Saved data entries
-- ==== Sys2Proof/Tests/Slice0.lean ====
section
/-! SUPPORT. Tests. Expected values come from spec/95_test_vectors.md and from the examples of the rules; words are
written out from the patterns of spec/30_encoding.md R100. -/

set_option Elab.async false

namespace Sys2Proof.Tests

open Sys2Proof Sys2Proof.Machine

/-! ### Well-formedness: one ill-formed term for each check -/

theorem test_reg_16_refused : isReg 16 = false ∧ (Source.mk .bcd [16]).wellFormed = false := by decide
theorem test_imm8_256_refused : isImm8 256 = false ∧ (Source.mk .movi [0, 256]).wellFormed = false := by decide
theorem test_addr12_4096_refused :
    isAddr12 4096 = false ∧ (Source.mk .jp [4096]).wellFormed = false := by decide
theorem test_count_16_refused : isCount 16 = false ∧ (Source.mk .drw [0, 0, 16]).wellFormed = false := by decide
theorem test_operand_number_refused :
    (Source.mk .cls [0]).wellFormed = false ∧ (Source.mk .add [1]).wellFormed = false ∧
      (Source.mk .skp []).wellFormed = false ∧ (Source.mk .add [1]).toInstr = none := by decide
theorem test_one_operand_shift : Mnemonic.oneOperandShift .add = false ∧
    (Source.mk .shr [3]).toInstr = some (.shr 3 0) := by decide
theorem test_label_twice_refused : labelsDistinct [.label "a", .label "a"] = false ∧
    assembleLines [.code .movi [.num 0, .label "a"], .label "a"] = none ∧
    assembleLines [.code .jp [.label "b"]] = none ∧ assembleLines [.db [256]] = none := by decide +kernel
-- spec/95_test_vectors.md P1
theorem test_assemble_P1 : assembleLines
    [.code .movi [.num 0, .num 0], .code .movi [.num 1, .num 1], .label "loop", .code .add [.num 0, .num 1],
      .code .addi [.num 1, .num 1], .code .sei [.num 1, .num 0x0B], .code .jp [.label "loop"],
      .label "done", .code .jp [.label "done"]] =
    some [0x60, 0x00, 0x61, 0x01, 0x80, 0x14, 0x71, 0x01, 0x31, 0x0B, 0x12, 0x04, 0x12, 0x0C] := by decide +kernel
theorem test_image_3585_refused : imageFits (List.replicate 3585 0) = false ∧
    imageFits (List.replicate 3584 0) = true := by decide +kernel

/-! ### Decoding: a word of every row, bit by bit -/

theorem test_decode_Z : decode 0b0000_0000_1110_0000 = some .cls ∧
    decode 0b0000_0000_1110_1110 = some .ret := by decide +kernel
theorem test_decode_A : decode 0b0001_1010_1011_1100 = some (.jp 0xABC) ∧
    decode 0b0010_0011_0000_0000 = some (.call 0x300) ∧
    decode 0b1010_0010_1111_0000 = some (.seti 0x2F0) := by decide +kernel
theorem test_decode_XK : decode 0b0011_1010_0111_1111 = some (.sei 10 0x7F) ∧
    decode 0b0100_0011_0010_1010 = some (.snei 3 0x2A) ∧
    decode 0b0110_1010_0010_1111 = some (.movi 10 0x2F) ∧
    decode 0b0111_0000_0000_0010 = some (.addi 0 2) := by decide +kernel
theorem test_decode_XY_skips : decode 0b0101_1010_1011_0000 = some (.ser 10 11) ∧
    decode 0b1001_0001_0010_0000 = some (.sner 1 2) := by decide +kernel
theorem test_decode_XY_plain : decode 0b1000_0001_0010_0000 = some (.mov 1 2) ∧
    decode 0b1000_0001_0010_0001 = some (.or 1 2) ∧ decode 0b1000_0001_0010_0010 = some (.and 1 2) ∧
    decode 0b1000_0001_0010_0011 = some (.xor 1 2) := by decide +kernel
theorem test_decode_XY_flag : decode 0b1000_0000_0001_0100 = some (.add 0 1) ∧
    decode 0b1000_0000_0001_0101 = some (.sub 0 1) ∧ decode 0b1000_0011_0000_0110 = some (.shr 3 0) ∧
    decode 0b1000_1010_1011_0111 = some (.subn 10 11) ∧
    decode 0b1000_1010_1011_1110 = some (.shl 10 11) := by decide +kernel
theorem test_decode_XYN : decode 0b1101_0001_0010_1111 = some (.drw 1 2 15) := by decide +kernel
theorem test_decode_XF_keys : decode 0b1110_0000_1001_1110 = some (.skp 0) ∧
    decode 0b1110_1111_1010_0001 = some (.sknp 15) ∧
    decode 0b1111_0000_0000_1010 = some (.waitk 0) := by decide +kernel
theorem test_decode_XF_timers : decode 0b1111_0101_0000_0111 = some (.getdt 5) ∧
    decode 0b1111_0101_0001_0101 = some (.setdt 5) ∧
    decode 0b1111_0001_0001_1000 = some (.setst 1) := by decide +kernel
theorem test_decode_XF_index : decode 0b1111_0010_0001_1110 = some (.iadd 2) ∧
    decode 0b1111_0100_0010_1001 = some (.glyph 4) ∧ decode 0b1111_1111_0011_0011 = some (.bcd 15) ∧
    decode 0b1111_0010_0101_0101 = some (.stm 2) ∧
    decode 0b1111_0001_0110_0101 = some (.ldm 1) := by decide +kernel
theorem test_decode_misses : decode 0x0123 = none ∧ decode 0x5AB1 = none ∧ decode 0x8ABF = none ∧
    decode 0xB123 = none ∧ decode 0xC0FF = none ∧ decode 0xE09F = none ∧
    decode 0xF075 = none := by decide +kernel
theorem test_decode_bytes : decodeBytes [0x12, 0x34, 0x56] = .instr (.jp 0x234) [0x56] ∧
    decodeBytes [0x00, 0x00] = .miss 0 [] ∧ decodeBytes [0x12] = .truncated := by decide +kernel
theorem test_table_word : decodeTableWord 16 0x8014 = some (.add 0 1) := by decide +kernel

/-! ### One step of each instruction -/

/-- The reset state with a word at `0x200`, some registers, and `I`. -/
def prep (w : Nat) (regs : List (Nibble × Byte)) (i : Word := 0) : State :=
  { regs.foldl (fun s p => s.setV p.1 p.2) (State.reset.withFetchWord 16 w) with i := i }

/-- Bytes stored from an address on. -/
def poke (s : State) (a : Nat) (bs : List Byte) : State :=
  (bs.zipIdx).foldl (fun t p => t.putByte (a + p.2) p.1) s

/-- The state after one step. -/
def after (s : State) : State :=
  match step s with
  | .next t => t
  | .fault r => nomatch r
  | .refused _ => s

-- T41.1, T41.4, T41.5
theorem test_jp : (after (prep 0x1234 [])).pc = 0x234 := by decide +kernel
theorem test_call : let t := after (prep 0x2ABC []); t.pc = 0xABC ∧ t.liveStack = [0x202] := by decide +kernel
theorem test_call_full : let t := after { prep 0x2200 [] with sp := 16 }
    t.pc = 0x202 ∧ t.sp = 16 ∧ t.fcause = .stackOverflow ∧ t.finfo = 0x200 ∧
      t.report = some (.fault .stackOverflow 0x200) := by decide +kernel
-- T41.6, T41.7
theorem test_ret : let t := after { prep 0x00EE [] with sp := 2, stack := (Vector.replicate 16 0x456).set 0 0x202 }
    t.pc = 0x456 ∧ t.liveStack = [0x202] := by decide +kernel
theorem test_ret_empty : let t := after (prep 0x00EE [])
    t.pc = 0x202 ∧ t.fcause = .stackUnderflow ∧ t.finfo = 0x200 := by decide +kernel
-- T41.8 to T41.16
theorem test_sei : (after (prep 0x3A00 [])).pc = 0x204 ∧
    (after (prep 0x3AFF [(10, 0xFE)])).pc = 0x202 := by decide +kernel
theorem test_snei : (after (prep 0x4A00 [])).pc = 0x202 ∧
    (after (prep 0x4AFF [(10, 0xFE)])).pc = 0x204 := by decide +kernel
theorem test_ser : (after (prep 0x5AB0 [(10, 9), (11, 9)])).pc = 0x204 ∧
    (after (prep 0x5AB0 [(10, 9), (11, 8)])).pc = 0x202 := by decide +kernel
theorem test_sner : (after (prep 0x9AB0 [(10, 9), (11, 9)])).pc = 0x202 ∧
    (after (prep 0x9AB0 [(10, 9), (11, 8)])).pc = 0x204 := by decide +kernel
-- T42.1, S3, T42.5 to T42.9
theorem test_movi : (after (prep 0x6FAB [])).getV 15 = 0xAB := by decide +kernel
theorem test_addi_wraps : let t := after (prep 0x7002 [(0, 255)]); t.getV 0 = 1 ∧ t.getV 15 = 0 := by decide +kernel
theorem test_mov : let t := after (prep 0x8120 [(1, 1), (2, 9)]); t.getV 1 = 9 ∧ t.getV 2 = 9 := by decide +kernel
theorem test_or : let t := after (prep 0x8121 [(1, 0x0F), (2, 0xF0), (15, 7)])
    t.getV 1 = 0xFF ∧ t.getV 15 = 7 := by decide +kernel
theorem test_and : let t := after (prep 0x8122 [(1, 0x3C), (2, 0x0F), (15, 7)])
    t.getV 1 = 0x0C ∧ t.getV 15 = 7 := by decide +kernel
theorem test_xor : let t := after (prep 0x8123 [(1, 0xFF), (2, 0x0F), (15, 7)])
    t.getV 1 = 0xF0 ∧ t.getV 15 = 7 := by decide +kernel
-- S4, T42.19, T42.21
theorem test_add_carry : let t := after (prep 0x8014 [(0, 0xFF), (1, 1)])
    t.getV 0 = 0 ∧ t.getV 15 = 1 := by decide +kernel
theorem test_add_vf : (after (prep 0x8F14 [(15, 0xFF), (1, 2)])).getV 15 = 1 ∧
    (after (prep 0x81F4 [(1, 0xFF), (15, 1)])).getV 15 = 1 := by decide +kernel
-- S5, T42.12, T42.22
theorem test_sub : let t := after (prep 0x8015 [(0, 3), (1, 5)]); t.getV 0 = 254 ∧ t.getV 15 = 0 := by decide +kernel
theorem test_sub_equal : (after (prep 0x8125 [(1, 7), (2, 7), (15, 9)])).getV 15 = 0 ∧
    (after { prep 0x8125 [(1, 7), (2, 7)] with cfg.subEqFlag := true }).getV 15 = 1 := by decide +kernel
-- T42.24, T42.25
theorem test_subn : let t := after (prep 0x8127 [(1, 5), (2, 3)]); t.getV 1 = 0xFE ∧ t.getV 15 = 0 := by decide +kernel
theorem test_subn_vf : (after (prep 0x8F17 [(15, 3), (1, 5)])).getV 15 = 2 := by decide +kernel
-- T42.26, T42.30
theorem test_shr : let t := after (prep 0x8126 [(1, 0xFF), (2, 0xAA)]); t.getV 1 = 0x7F ∧ t.getV 15 = 1 := by decide +kernel
theorem test_shr_vy : let t := after { prep 0x8126 [(1, 5), (2, 0xAA)] with cfg.shiftSrc := .vy }
    t.getV 1 = 0x55 ∧ t.getV 15 = 0 := by decide +kernel
-- T42.32, T42.33
theorem test_shl : let t := after (prep 0x812E [(1, 0x40)]); t.getV 1 = 0x80 ∧ t.getV 15 = 0 := by decide +kernel
theorem test_shl_vy : let t := after { prep 0x812E [(1, 0x81), (2, 1)] with cfg.shiftSrc := .vy }
    t.getV 1 = 2 ∧ t.getV 15 = 0 := by decide +kernel
-- T43.1 to T43.3, T43.5, T43.6, T43.8
theorem test_seti : (after (prep 0xAFFF [])).i = 0xFFF := by decide +kernel
theorem test_iadd : let t := after (prep 0xF21E [(2, 1)] 0xFFF); t.i = 0x1000 ∧ t.fcause = .noFault := by decide +kernel
theorem test_iadd_wraps : (after (prep 0xF21E [(2, 1)] 0xFFFF)).i = 0 := by decide +kernel
theorem test_glyph : (after (prep 0xF429 [(4, 0x0A)])).i = 0x32 ∧
    (after { prep 0xF429 [(4, 0xFF)] with cfg.glyphBase := .font }).i = 0x54B := by decide +kernel
-- T43.9, T43.14
theorem test_bcd : let t := after (prep 0xF033 [(0, 0x9C)] 0x300)
    t.byteAt 0x300 = 1 ∧ t.byteAt 0x301 = 5 ∧ t.byteAt 0x302 = 6 ∧ t.i = 0x300 := by decide +kernel
theorem test_bcd_fault : let t := after (prep 0xF033 [(0, 0xEA)] 0xFFE)
    t.byteAt 0xFFE = 2 ∧ t.byteAt 0xFFF = 3 ∧ t.finfo = 0x1000 ∧ t.fcause = .addrRange := by decide +kernel
-- T43.15, T43.18
theorem test_stm : let t := after { prep 0xF255 [(0, 0x11), (1, 0x22), (2, 0x33), (3, 0x44)] 0x400 with cfg.ldstInc := true }
    t.byteAt 0x400 = 0x11 ∧ t.byteAt 0x402 = 0x33 ∧ t.byteAt 0x403 = 0 ∧ t.i = 0x403 := by decide +kernel
theorem test_stm_fault : let t := after (prep 0xFF55 [(0, 0xA0), (14, 0xAE), (15, 0xAF)] 0xFF1)
    t.byteAt 0xFF1 = 0xA0 ∧ t.byteAt 0xFFF = 0xAE ∧ t.finfo = 0x1000 := by decide +kernel
-- T43.21, T43.22
theorem test_ldm_font : let t := after (prep 0xFF65 [] 0x050)
    t.getV 0 = 0xF0 ∧ t.getV 5 = 0x20 ∧ t.getV 15 = 0xF0 ∧ t.i = 0x050 := by decide +kernel
theorem test_ldm_fault : let t := after (poke (prep 0xF265 [(2, 3)] 0xFFE) 0xFFE [0xAA, 0xBB])
    t.getV 0 = 0xAA ∧ t.getV 1 = 0xBB ∧ t.getV 2 = 3 ∧ t.finfo = 0x1000 := by decide +kernel
-- T44.1, T44.2, T44.4
theorem test_cls : let t := after { prep 0x00E0 [(15, 1)] with fb := Vector.replicate 32 (BitVec.allOnes 64) }
    t.fb = Vector.replicate 32 0 ∧ t.getV 15 = 1 := by decide +kernel
theorem test_drw_collision :
    let t := after (((poke (prep 0xD121 [] 0x300) 0x300 [0xF0]).setPix 1 0 true).setPix 5 0 true)
    t.fb = (Vector.replicate 32 0).set 0 0b101101 ∧ t.getV 15 = 1 := by decide +kernel
theorem test_drw_wraps :
    let t := after (poke (prep 0xD125 [(1, 62), (2, 30)] 0x300) 0x300 [0xFF, 0x81, 0xFF, 0x00, 0xC0])
    t.getV 15 = 0 ∧ t.fb = ((((Vector.replicate 32 0).set 30 0xC00000000000003F).set 31
      0x4000000000000020).set 0 0xC00000000000003F).set 2 0xC000000000000000 := by decide +kernel
-- T45.1, T45.3, T45.4, T45.6
theorem test_skp : (after { prep 0xE09E [(0, 5)] with keys := 0x20 }).pc = 0x204 ∧
    (after { prep 0xE09E [(0, 0x15)] with keys := 0x20 }).pc = 0x202 := by decide +kernel
theorem test_sknp : (after { prep 0xE0A1 [(0, 5)] with keys := 0x20 }).pc = 0x202 ∧
    (after { prep 0xE0A1 [(0, 0x15)] with keys := 0x20, cfg.keyOor := .low4 }).pc = 0x202 := by decide +kernel
-- T45.12, T45.7, T45.9, T45.10
theorem test_waitk : let t := after { prep 0xF30A [(3, 0x99)] with keys := 1 }
    t.blocked = true ∧ t.kx = 3 ∧ t.pc = 0x202 ∧ t.getV 3 = 0x99 := by decide +kernel
theorem test_poll : let t := after { State.reset with blocked := true, kx := 3, pc := 0x202, keys := 0x280 }
    t.getV 3 = 7 ∧ t.blocked = false ∧ t.pc = 0x202 ∧ t.report = some (.keyTaken 7) := by decide +kernel
theorem test_getdt : (after { prep 0xF507 [(5, 1)] with dt := 0x3C }).getV 5 = 0x3C := by decide +kernel
theorem test_setdt : (after (prep 0xF515 [(5, 0x3C)])).dt = 0x3C := by decide +kernel
theorem test_setst : let t := after (prep 0xF518 [(5, 2)]); t.st = 2 ∧ t.dt = 0 := by decide +kernel
-- T40.1, T40.4, T40.6, T40.7
theorem test_miss : let t := after State.reset
    t.report = some (.miss 0) ∧ t.pc = 0x202 ∧ t.missed = true ∧ t.fcause = .noFault := by decide +kernel
theorem test_fetch_fault : let t := after { State.reset with pc := 0xFFF }
    t.finfo = 0x1000 ∧ t.pc = 0xFFF ∧ t.fcause = .addrRange := by decide +kernel
theorem test_odd_pc : (after { poke State.reset 0x200 [0x60, 0x12, 0x34] with pc := 0x201 }).pc = 0x234 := by decide +kernel
-- T60.1, T60.4, T60.5, T70.1, T70.3, T70.4
theorem test_tick : let t := after { State.reset with dt := 2, st := 1, events := [.tick] }
    t.dt = 1 ∧ t.st = 0 ∧ (after { t with events := [.tick] }).st = 0 := by decide +kernel
theorem test_tick_paused : (after { State.reset with dt := 4, paused := true, events := [.tick] }).dt = 4 := by decide +kernel
theorem test_setkey_faulted :
    (after { State.reset with fcause := .addrRange, events := [.setKey 2 true] }).keys = 4 := by decide +kernel
theorem test_reset_image : let t := after { State.reset with keys := 8, dt := 9, events := [.reset [0x12, 0x34]] }
    t.byteAt 0x200 = 0x12 ∧ t.byteAt 0x201 = 0x34 ∧ t.byteAt 0x050 = 0xF0 ∧ t.byteAt 0x09F = 0x80 ∧
      t.byteAt 0x0A0 = 0 ∧ t.keys = 8 ∧ t.dt = 0 ∧ t.pc = 0x200 := by decide +kernel
theorem test_reset_too_large :
    let t := after { State.reset with events := [.reset (List.replicate 3585 0xAB)] }
    t.fcause = .loadSize ∧ t.mem = [] ∧ (after t).report = some .halted := by decide +kernel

Action item:
Return only the lines running from the line with "State.reset with events" to the last line of the records, both included, exactly as written.

Answer space:
    let t := after { State.reset with events := [.reset (List.replicate 3585 0xAB)] }
    t.fcause = .loadSize ∧ t.mem = [] ∧ (after t).report = some .halted := by decide +kernel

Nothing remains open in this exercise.